Find $\displaystyle \int \sqrt{\tan(x)}dx$.
According to an integral calculator, the answer to this question is $$(-2 \tan^{-1}(1-\sqrt(2) \sqrt(\tan(x)))+2 \tan^{-1}(\sqrt(2) \sqrt(\tan(x))+1)+\log(\tan(x)-\sqrt(2) \sqrt(\tan(x))+1)-\log(\tan(x)+\sqrt(2) \sqrt(\tan(x))+1))/(2 \sqrt(2))+C.$$
Is the question as complicated as the answer looks?
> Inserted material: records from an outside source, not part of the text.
-- ==== Sys2Proof/Machine/Dispatch.lean ====
section
/-! DEFINITION. The effect of each command: one arm for each constructor, a direct call of its meaning. -/

namespace Sys2Proof.Machine
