/-! Register accesses, memory, and the step. -/

/-- R12, R19, R22 to R25: register reads and writes by field type, writes of a register with a row of its own, memory, and
bus errors at a core, an Ox channel and a host. The number of the requester in a record is the model's (assumption 7). -/
def Obligations.RegisterAccess : Prop :=
  (∀ (r : RegRow) (old v : W64) i, i < 64 →
    bitOf (typedWrite r old v) i =
      (((if r.rw.testBit i then bitOf v i else bitOf old i) && !(bitOf v i && r.w1c.testBit i)) || (bitOf v i && r.w1s.testBit i))) ∧
  (∀ s n (a : Addr) v r i, Reaches n a.toNat s → regAt a.toNat = some (r, i) → blockOf a.toNat ∈ [2, 3, 13] →
    Gives (.registerWrite (.core n true) a v .none) s (fun d =>
      d.rd a.toNat = typedWrite r (s.dev.rd a.toNat) v ∧ Frame [] [a.toNat] s.dev d)) ∧
  (∀ s v, ∀ c, c ∈ [(A.CAIRN_CTL, Instr.cairnCtlEnWrite (bitOf v 0)), (A.OX_CTL, .oxCtlEnWrite (bitOf v 0)),
      (A.HEN_CTL, .henCtlEnWrite (v.setWidth 3)), (A.PAIR_FENCE, .pairFenceWrite (bitOf v 0)), (A.PAIR_CLAIM, .pairClaimWrite v),
      (A.PAIR_REL, .pairRelWrite v), (A.PAIR_CTL, .pairCtlEnWrite (v.setWidth 32)), (A.PEN_PCTL 255, .penPctlWrite 255 (bitOf v 1) (bitOf v 0)),
      (A.MULE_CTL 63, .muleCtlEnWrite 63 (bitOf v 0)), (A.MULE_TBL_DATA 63, .muleTblDataWrite 63 (v.setWidth 32)),
      (A.CIPHER_CORE_CTL 23, .cipherCoreEnWrite 23 (bitOf v 0))] →
    Reach c.1 s → exec (.registerWrite (.core 0 true) (BitVec.ofNat 40 c.1) v .none) s = exec c.2 s) ∧
  (∀ s n m (a : Addr) v, Running s → 0x10000000 ≤ a.toNat → a.toNat + 8 ≤ 0x11000000 →
    Gives (.registerWrite (.core n m) a v .none) s (fun d =>
      d.bytes a.toNat 8 = leBytes 8 v.toNat ∧ FrameMem [] [] a.toNat (a.toNat + 8) s.dev d) ∧
    Gives (.readClearRegister (.core n m) (.reg a) .none) s (fun d =>
      d.host.rdval = BitVec.ofNat 64 (ofLe (s.dev.bytes a.toNat 8)) ∧ Frame [.host] [] s.dev d)) ∧
  (∀ s n (a : Addr) r i hit, Running s → s.dev.accessErr (.core n true) a.toNat false hit = none → regAt a.toNat = some (r, i) →
    (∀ c : Ch, a.toNat ≠ A.MULE_TBL_DATA c.val) →
    Gives (.readClearRegister (.core n true) (.reg a) hit) s (fun d =>
      d.host.rdval = s.dev.shown a.toNat &&& ~~~ (BitVec.ofNat 64 r.wo) ∧
      d.rd a.toNat = s.dev.rd a.toNat &&& ~~~ (BitVec.ofNat 64 r.rc) ∧ Frame [.host] [a.toNat] s.dev d)) ∧
  (∀ s n hit, Running s →
    Gives (.readClearRegister (.core n true) .busErrSyn hit) s (fun d =>
      d.host.rdval = SMap.get (fun _ => 0) s.dev.cores.syn n.val ∧ SMap.get (fun _ => 0) d.cores.syn n.val = 0 ∧
      (∀ k, k ≠ n.val → SMap.get (fun _ => 0) d.cores.syn k = SMap.get (fun _ => 0) s.dev.cores.syn k) ∧
      Frame [.cores, .host] [] s.dev d)) ∧
  (∀ s n m (a : Addr) v e hit, Running s → e ≠ .uncorr →
    (s.dev.accessErr (.core n m) a.toNat true hit = some e →
      Gives (.registerWrite (.core n m) a v hit) s (fun d =>
        CoreFault n a.toNat true e s.dev d ∧ (e = .locked → d.rd A.CIPHER_CNT_LOCKED = s.dev.rd A.CIPHER_CNT_LOCKED + 1) ∧
        Frame [.cairn, .cores] (A.CAIRN_HWDROP :: if e = .locked then [A.CIPHER_CNT_LOCKED] else []) s.dev d)) ∧
    (s.dev.accessErr (.core n m) a.toNat false hit = some e →
      Gives (.readClearRegister (.core n m) (.reg a) hit) s (fun d =>
        CoreFault n a.toNat false e s.dev d ∧ (e = .locked → d.rd A.CIPHER_CNT_LOCKED = s.dev.rd A.CIPHER_CNT_LOCKED + 1) ∧
        Frame [.cairn, .cores] (A.CAIRN_HWDROP :: if e = .locked then [A.CIPHER_CNT_LOCKED] else []) s.dev d))) ∧
  (∀ (old : W64) a w e, a < 2 ^ 40 →
    let v := synAfter old a w e
    (bitOf old 63 = true → bitOf v 62 = true ∧ ∀ i, i ≠ 62 → bitOf v i = bitOf old i) ∧
    (bitOf old 63 = false → bitOf v 63 = true ∧ bitOf v 62 = false ∧ fldOf v 51 12 = a ∧ fldOf v 11 4 = (targetOf a).1 ∧
      bitOf v 3 = w ∧ fldOf v 2 0 = e.code)) ∧
  (∀ s n m (a : Addr) hit, Running s → isDram a.toNat = true → s.dev.accessErr (.core n m) a.toNat false hit = some .uncorr →
    Gives (.readClearRegister (.core n m) (.reg a) hit) s (fun d =>
      CoreFault n a.toNat false .uncorr s.dev d ∧ d.bit A.DRAMC_ECCSTAT 0 = true ∧
      (s.dev.bit A.DRAMC_UNC_ADDR 63 = false → d.rd A.DRAMC_UNC_ADDR = BitVec.ofNat 64 (2 ^ 63 + a.toNat / 64 * 64)) ∧
      Frame [.cairn, .cores] [A.CAIRN_HWDROP, A.DRAMC_ECCSTAT, A.DRAMC_UNC_ADDR, A.DRAMC_UNC_CNT] s.dev d)) ∧
  (∀ s (n : OxN) (a : Addr) v e hit, Running s → e ≠ .uncorr → e ≠ .locked → s.dev.accessErr (.ox n) a.toNat true hit = some e →
    Gives (.registerWrite (.ox n) a v hit) s (fun d =>
      Recorded s.dev d ((targetOf a.toNat).1 * 256 + (targetOf a.toNat).2) e.code e.sev (a.toNat % 2 ^ 40 + (0x4000 + n.val) * 2 ^ 64) ∧
      d.fld (A.OX_STAT n.val) 2 0 = 4 ∧ d.fld (A.OX_STAT n.val) 8 6 = e.code ∧ d.rd (A.OX_BERR n.val) = BitVec.ofNat 64 a.toNat ∧
      d.bit A.OX_ERRST n.val = true ∧
      Frame [.cairn] [A.CAIRN_HWDROP, A.OX_STAT n.val, A.OX_BERR n.val, A.OX_ERRST] s.dev d)) ∧
  (∀ s fn (a : Addr) v hit, Running s →
    (a.toNat / 2 ^ 32 = 4 →
      exec (.registerWrite (.host fn) a v hit) s = exec (.cmbHostAccess fn (a.toNat % 2 ^ 32) (some (v.setWidth 8)) hit) s ∧
      exec (.readClearRegister (.host fn) (.reg a) hit) s = exec (.cmbHostAccess fn (a.toNat % 2 ^ 32) none hit) s) ∧
    (s.dev.hostErr hit = none →
      (a.toNat = 0x14 →
        Gives (.registerWrite (.host fn) a v hit) s (fun d =>
          (s.dev.penOf fn.val = none → d = { s.dev with host := { s.dev.host with hregs := d.host.hregs } }) ∧
          (s.dev.penOf fn.val ≠ none → (fn.val ∈ d.host.en ↔ bitOf v 0 = true)) ∧
          ∀ o, o < 4 → SMap.get memDefault d.host.hregs (fn.val * 65536 + 0x14 + o) = BitVec.ofNat 8 (v.toNat / 2 ^ (8 * o)))) ∧
      (a.toNat = 0x24 →
        Gives (.registerWrite (.host fn) a v hit) s (fun d =>
          d.nvmeField fn.val 0x24 4 = v.toNat % 2 ^ 32 ∧ Frame [.host] [] s.dev d)) ∧
      (a.toNat = 0x28 ∨ a.toNat = 0x30 →
        Gives (.registerWrite (.host fn) a v hit) s (fun d =>
          d.nvmeField fn.val a.toNat 8 = v.toNat ∧ Frame [.host] [] s.dev d)) ∧
      (a.toNat = 2 * 2 ^ 32 + 0x100 → s.dev.isPf fn.val = true →
        exec (.registerWrite (.host fn) a v hit) s = exec (.winpageWrite fn (v.setWidth 32)) s) ∧
      (a.toNat / 2 ^ 32 = 2 → s.dev.isPf fn.val = false → Gives (.registerWrite (.host fn) a v hit) s (fun d => d = s.dev)) ∧
      (a.toNat = 0xFF * 2 ^ 32 →
        Gives (.readClearRegister (.host fn) (.reg a) hit) s (fun d =>
          d.host.rdval.toNat % 2 ^ 32 = 0x97121C5D ∧ Frame [.host, .free] [] s.dev d))) ∧
    (∀ e, s.dev.hostErr hit = some e → a.toNat / 2 ^ 32 ≠ 4 →
      Gives (.registerWrite (.host fn) a v hit) s (fun d =>
        Recorded s.dev d (0x0D00 + fn.val) e.code e.sev (hostAddr (a.toNat % 2 ^ 32) + fn.val * 2 ^ 64) ∧ d.host.ca = true ∧
        Frame [.cairn, .host] [A.CAIRN_HWDROP] s.dev d)))
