-- ==== Sys2Proof/Laws/State.lean ====
section
/-! SUPPORT. One lemma for each field and each update of the device, so that no proof unfolds a record update; and what a
register or a byte reads as after each. -/

namespace Sys2Proof.Machine

variable (d : Dev)

@[simp] theorem Dev.onPins_board (f : Pins → Pins) : (d.onPins f).board = d.board := rfl
@[simp] theorem Dev.onPins_pins (f : Pins → Pins) : (d.onPins f).pins = f d.pins := rfl
@[simp] theorem Dev.onPins_regs (f : Pins → Pins) : (d.onPins f).regs = d.regs := rfl
@[simp] theorem Dev.onPins_mem (f : Pins → Pins) : (d.onPins f).mem = d.mem := rfl
@[simp] theorem Dev.onPins_tor (f : Pins → Pins) : (d.onPins f).tor = d.tor := rfl
@[simp] theorem Dev.onPins_cores (f : Pins → Pins) : (d.onPins f).cores = d.cores := rfl
@[simp] theorem Dev.onPins_gate (f : Pins → Pins) : (d.onPins f).gate = d.gate := rfl
@[simp] theorem Dev.onPins_cirque (f : Pins → Pins) : (d.onPins f).cirque = d.cirque := rfl
@[simp] theorem Dev.onPins_ox (f : Pins → Pins) : (d.onPins f).ox = d.ox := rfl
@[simp] theorem Dev.onPins_cairn (f : Pins → Pins) : (d.onPins f).cairn = d.cairn := rfl
@[simp] theorem Dev.onPins_cipher (f : Pins → Pins) : (d.onPins f).cipher = d.cipher := rfl
@[simp] theorem Dev.onPins_pens (f : Pins → Pins) : (d.onPins f).pens = d.pens := rfl
@[simp] theorem Dev.onPins_host (f : Pins → Pins) : (d.onPins f).host = d.host := rfl
@[simp] theorem Dev.onPins_media (f : Pins → Pins) : (d.onPins f).media = d.media := rfl
@[simp] theorem Dev.onPins_wr (f : Pins → Pins) : (d.onPins f).wr = d.wr := rfl
@[simp] theorem Dev.onPins_mules (f : Pins → Pins) : (d.onPins f).mules = d.mules := rfl
@[simp] theorem Dev.onPins_pair (f : Pins → Pins) : (d.onPins f).pair = d.pair := rfl
@[simp] theorem Dev.onPins_dram (f : Pins → Pins) : (d.onPins f).dram = d.dram := rfl
@[simp] theorem Dev.onPins_fw (f : Pins → Pins) : (d.onPins f).fw = d.fw := rfl
@[simp] theorem Dev.onPins_tick (f : Pins → Pins) : (d.onPins f).tick = d.tick := rfl
@[simp] theorem Dev.onPins_free (f : Pins → Pins) : (d.onPins f).free = d.free := rfl
@[simp] theorem Dev.onPins_rd (f : Pins → Pins) (a : Nat) : (d.onPins f).rd a = d.rd a := rfl
@[simp] theorem Dev.onPins_byte (f : Pins → Pins) (a : Nat) : (d.onPins f).byte a = d.byte a := rfl
@[simp] theorem Dev.onPins_bit (f : Pins → Pins) (a n : Nat) : (d.onPins f).bit a n = d.bit a n := rfl
@[simp] theorem Dev.onPins_fld (f : Pins → Pins) (a hi lo : Nat) : (d.onPins f).fld a hi lo = d.fld a hi lo := rfl

@[simp] theorem Dev.onTor_board (f : Tor → Tor) : (d.onTor f).board = d.board := rfl
@[simp] theorem Dev.onTor_pins (f : Tor → Tor) : (d.onTor f).pins = d.pins := rfl
@[simp] theorem Dev.onTor_regs (f : Tor → Tor) : (d.onTor f).regs = d.regs := rfl
@[simp] theorem Dev.onTor_mem (f : Tor → Tor) : (d.onTor f).mem = d.mem := rfl
@[simp] theorem Dev.onTor_tor (f : Tor → Tor) : (d.onTor f).tor = f d.tor := rfl
@[simp] theorem Dev.onTor_cores (f : Tor → Tor) : (d.onTor f).cores = d.cores := rfl
@[simp] theorem Dev.onTor_gate (f : Tor → Tor) : (d.onTor f).gate = d.gate := rfl
@[simp] theorem Dev.onTor_cirque (f : Tor → Tor) : (d.onTor f).cirque = d.cirque := rfl
@[simp] theorem Dev.onTor_ox (f : Tor → Tor) : (d.onTor f).ox = d.ox := rfl
@[simp] theorem Dev.onTor_cairn (f : Tor → Tor) : (d.onTor f).cairn = d.cairn := rfl
@[simp] theorem Dev.onTor_cipher (f : Tor → Tor) : (d.onTor f).cipher = d.cipher := rfl
@[simp] theorem Dev.onTor_pens (f : Tor → Tor) : (d.onTor f).pens = d.pens := rfl
@[simp] theorem Dev.onTor_host (f : Tor → Tor) : (d.onTor f).host = d.host := rfl
@[simp] theorem Dev.onTor_media (f : Tor → Tor) : (d.onTor f).media = d.media := rfl
@[simp] theorem Dev.onTor_wr (f : Tor → Tor) : (d.onTor f).wr = d.wr := rfl
@[simp] theorem Dev.onTor_mules (f : Tor → Tor) : (d.onTor f).mules = d.mules := rfl
@[simp] theorem Dev.onTor_pair (f : Tor → Tor) : (d.onTor f).pair = d.pair := rfl
@[simp] theorem Dev.onTor_dram (f : Tor → Tor) : (d.onTor f).dram = d.dram := rfl
@[simp] theorem Dev.onTor_fw (f : Tor → Tor) : (d.onTor f).fw = d.fw := rfl
@[simp] theorem Dev.onTor_tick (f : Tor → Tor) : (d.onTor f).tick = d.tick := rfl
@[simp] theorem Dev.onTor_free (f : Tor → Tor) : (d.onTor f).free = d.free := rfl
@[simp] theorem Dev.onTor_rd (f : Tor → Tor) (a : Nat) : (d.onTor f).rd a = d.rd a := rfl
@[simp] theorem Dev.onTor_byte (f : Tor → Tor) (a : Nat) : (d.onTor f).byte a = d.byte a := rfl
@[simp] theorem Dev.onTor_bit (f : Tor → Tor) (a n : Nat) : (d.onTor f).bit a n = d.bit a n := rfl
@[simp] theorem Dev.onTor_fld (f : Tor → Tor) (a hi lo : Nat) : (d.onTor f).fld a hi lo = d.fld a hi lo := rfl
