theorem test_BlockResets_inputs :
    (let s : State := st ((({ tDev with cipher := { Cipher.cold with cores := [(2, { run := none, since := 0, susp := none, ctx := some { dec := false, slot := 5, slotgen := 0, blk := 0, du := 7, tval := 0, len := 2 }, key := .bypass })] } }.wr64 (A.CIPHER_LOCK 2) 3).wr64 (A.CIPHER_JOB_STAT 2) 1).wr64 (A.CIPHER_JOB_SRC 2) 0x10000000 |>.wr64 (A.CIPHER_JOB_DST 2) 0x10001000 |>.wr64 A.CLK_CORE_RUN 5);
      let n : Nat := 2; Running s ∧ Canon s.dev ∧ n < 11 ∧ s.dev.bit A.CLK_ENSTAT (16 + n) = true ∧ s.dev.ox.flight = [] ∧
      (n = 7 → ∀ k, k < 32 → s.dev.oxState k ≠ 1)) ∧
    (let s : State := st ((({ tDev with cipher := { Cipher.cold with cores := [(2, { run := none, since := 0, susp := none, ctx := some { dec := false, slot := 5, slotgen := 0, blk := 0, du := 7, tval := 0, len := 2 }, key := .bypass })] } }.wr64 (A.CIPHER_LOCK 2) 3).wr64 (A.CIPHER_JOB_STAT 2) 1).wr64 (A.CIPHER_JOB_SRC 2) 0x10000000 |>.wr64 (A.CIPHER_JOB_DST 2) 0x10001000 |>.wr64 A.CLK_CORE_RUN 5);
      Running s ∧ s.dev.ox.flight = [] ∧ s.dev.mules.luns = []) ∧
    (let s : State := st ((({ tDev with ox := { tDev.ox with act := [(3, { cfg := 0, src := 0x1000000000, dst := 0x10001000, idx := 0, len := 0x100, arg := 0 })], flight := [3] } }.wr64 (A.OX_STAT 3) 1).wr64 A.OX_GSTAT 1));
      let n : Nat := 3; let k : Nat := 3; let a : Nat := 0x1000000000; let w := false; Running s ∧ n < 11 ∧
      s.dev.bit A.CLK_ENSTAT (16 + n) = true ∧ clkBlock n ≠ 8 ∧ s.dev.ox.flight = [k] ∧ k < 32 ∧ n ≠ 7 ∧
      s.dev.oxMeets k (clkBlock n) = some (a, w)) ∧
    (let s : State := st ((({ tDev with cipher := { Cipher.cold with cores := [(2, { run := none, since := 0, susp := none, ctx := some { dec := false, slot := 5, slotgen := 0, blk := 0, du := 7, tval := 0, len := 2 }, key := .bypass })] } }.wr64 (A.CIPHER_LOCK 2) 3).wr64 (A.CIPHER_JOB_STAT 2) 1).wr64 (A.CIPHER_JOB_SRC 2) 0x10000000 |>.wr64 (A.CIPHER_JOB_DST 2) 0x10001000 |>.wr64 A.CLK_CORE_RUN 5);
      let ch : Ch := (63 : Ch); Running s ∧ Canon s.dev ∧ s.dev.bit A.CLK_ON_MULE ch.val = true ∧ s.dev.ox.flight = []) ∧
    (let s : State := st (tDev.wr64 A.CLK_ENSTAT 0); let n : Nat := 10; Running s ∧ n < 11 ∧ s.dev.bit A.CLK_ENSTAT (16 + n) = false) ∧
    (let s : State := st ((({ tDev with ox := { tDev.ox with act := [(3, { cfg := 0, src := 0x1000000000, dst := 0x10001000, idx := 0, len := 0x100, arg := 0 })], flight := [3] } }.wr64 (A.OX_STAT 3) 1).wr64 A.OX_GSTAT 1));
      Running s) ∧
    (let s : State := st ((({ tDev with cipher := { Cipher.cold with cores := [(2, { run := none, since := 0, susp := none, ctx := some { dec := false, slot := 5, slotgen := 0, blk := 0, du := 7, tval := 0, len := 2 }, key := .bypass })] } }.wr64 (A.CIPHER_LOCK 2) 3).wr64 (A.CIPHER_JOB_STAT 2) 1).wr64 (A.CIPHER_JOB_SRC 2) 0x10000000 |>.wr64 (A.CIPHER_JOB_DST 2) 0x10001000 |>.wr64 A.CLK_CORE_RUN 5);
      let n : Nat := 2; let c : Nat := 2;
      let x : Ctx := { dec := false, slot := 5, slotgen := 0, blk := 0, du := 7, tval := 0, len := 2 }; Running s ∧ 0 < n ∧ n < 16 ∧
      c < 24 ∧ s.dev.rd A.CLK_CORE_RUN = BitVec.ofNat 64 (1 ||| 2 ^ n) ∧ s.dev.fld (A.CIPHER_LOCK c) 6 0 = n + 1 ∧
      (∀ k, k < 24 → k ≠ c → s.dev.fld (A.CIPHER_LOCK k) 6 0 ≠ n + 1) ∧ s.dev.bit (A.CIPHER_CORE_CTL c) 0 = false ∧
      s.dev.jobResult c = 1 ∧ (s.dev.ccore c).ctx = some x ∧ JobInHub c x s.dev) := by
  refine ⟨?_, ?_, ?_, ?_, ?_, ?_, ?_⟩
  · unfold Canon Running; decide +kernel
  · unfold Running; decide +kernel
  · unfold Running; decide +kernel
  · unfold Canon Running; decide +kernel
  · unfold Running; decide +kernel
  · unfold Running; decide +kernel
  · unfold JobInHub Running; decide +kernel

theorem test_PowerOn_inputs :
    (let s : State := st (tTor tDev (fun t => { t with pwr := .s3, mainOn := false })); s.dev.tor.pwr = .s3) ∧
    (let s : State := st tDev; (s.dev.tor.pwr = .off ∨ s.dev.tor.pwr = .on ∨ s.dev.tor.pwr = .romRecovery)) ∧
    (let s : State := st (tTor tDev (fun t => { t with pwr := .s3, mainOn := false })); s.dev.tor.pwr ≠ .off) ∧
    (let s : State := st (tTor tDev (fun t => { t with pwr := .thermalOff, mainOn := false, tripSec := 9 })); let temp := 100#16;
      s.dev.tor.pwr = .thermalOff ∧ 9 ≤ s.dev.tor.tripSec ∧ signed 16 temp.toNat < 360 ∧
      thirdTrip (s.dev.tor.trips.map (· + 1600000000)) = false) ∧
    (let s : State := st (tTor tDev (fun t => { t with pwr := .thermalOff, mainOn := false, tripSec := 9, trips := [0, 0, 0] }));
      let temp := 100#16; s.dev.tor.pwr = .thermalOff ∧ 9 ≤ s.dev.tor.tripSec ∧ signed 16 temp.toNat < 360 ∧
      thirdTrip (s.dev.tor.trips.map (· + 1600000000)) = true) ∧
    (let s : State := st (tTor tDev (fun t => { t with pwr := .thermalOff, mainOn := false, tripSec := 8 })); let temp := 100#16;
      s.dev.tor.pwr = .thermalOff ∧ (s.dev.tor.tripSec < 9 ∨ 360 ≤ signed 16 temp.toNat)) := by
  refine ⟨?_, ?_, ?_, ?_, ?_, ?_⟩
  · decide +kernel
  · decide +kernel
  · decide +kernel
  · decide +kernel
  · decide +kernel
  · decide +kernel
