-- ==== Sys2Proof/Machine/Control.lean ====
section
/-! DEFINITION. Control transfer and halt: `JMP abs`, `BRK` (spec/45_jump_and_break.md). -/

namespace Sys2Proof.Machine

/-- `JMP abs` (R190): the two operand bytes are fetched before `PC` is replaced. -/
def execJmp (lo hi : Byte) (s : State) : Host.Outcome State Fault Refusal :=
  .next (((s.advancePC 3).setPC (absTarget lo hi)).charge 3)

/-- `BRK` (R191, D8): halts; pushes nothing, changes no flag, reads no vector, and leaves `PC` after its
opcode byte. -/
def execBrk (s : State) : Host.Outcome State Fault Refusal :=
  .next ((s.advancePC 1).halt.charge 7)

end Sys2Proof.Machine
end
setting $t=\sqrt{\tan(x)}$ then we get $$dt=\frac{1}{2}(\tan(x)^{-1/2}(1+\tan(x)^2)dx$$ and from here we get $$\frac{2\sqrt{\tan(x)}}{1+\tan(x)^2}dt=dx$$ and expressing by $t$ we get $$dx=\frac{2t}{1+t^4}dt$$
Notice, let $\sqrt{\tan x}=u\implies \frac{\sec^2x}{2\sqrt{\tan x}}\ dx=du$ or $dx=\frac{2u}{1+u^4}\ du$
$$\int \sqrt{\tan x}\ dx=\int u\frac{2u}{1+u^4}\ du$$ $$=\int \frac{2}{u^2+\frac{1}{u^2}}\ du$$ $$=\int \frac{\left(1+\frac{1}{u^2}\right)+\left(1-\frac{1}{u^2}\right)}{u^2+\frac{1}{u^2}}\ du$$
$$=\int \frac{\left(1+\frac{1}{u^2}\right)}{\left(u-\frac{1}{u}\right)^2+2}\ du+\int \frac{\left(1-\frac{1}{u^2}\right)}{\left(u+\frac{1}{u}\right)^2-2}\ du$$
$$=\int \frac{d\left(u-\frac{1}{u}\right)}{\left(u-\frac{1}{u}\right)^2+(\sqrt2)^2}+\int \frac{d\left(u+\frac{1}{u}\right)}{\left(u+\frac{1}{u}\right)^2-(\sqrt2)^2}$$ $$=\frac{1}{\sqrt 2}\tan^{-1}\left(\frac{u-\frac{1}{u}}{\sqrt 2}\right)+\frac{1}{2\sqrt 2}\ln\left|\frac{u+\frac{1}{u}-\sqrt 2}{u+\frac{1}{u}+\sqrt 2}\right|+c$$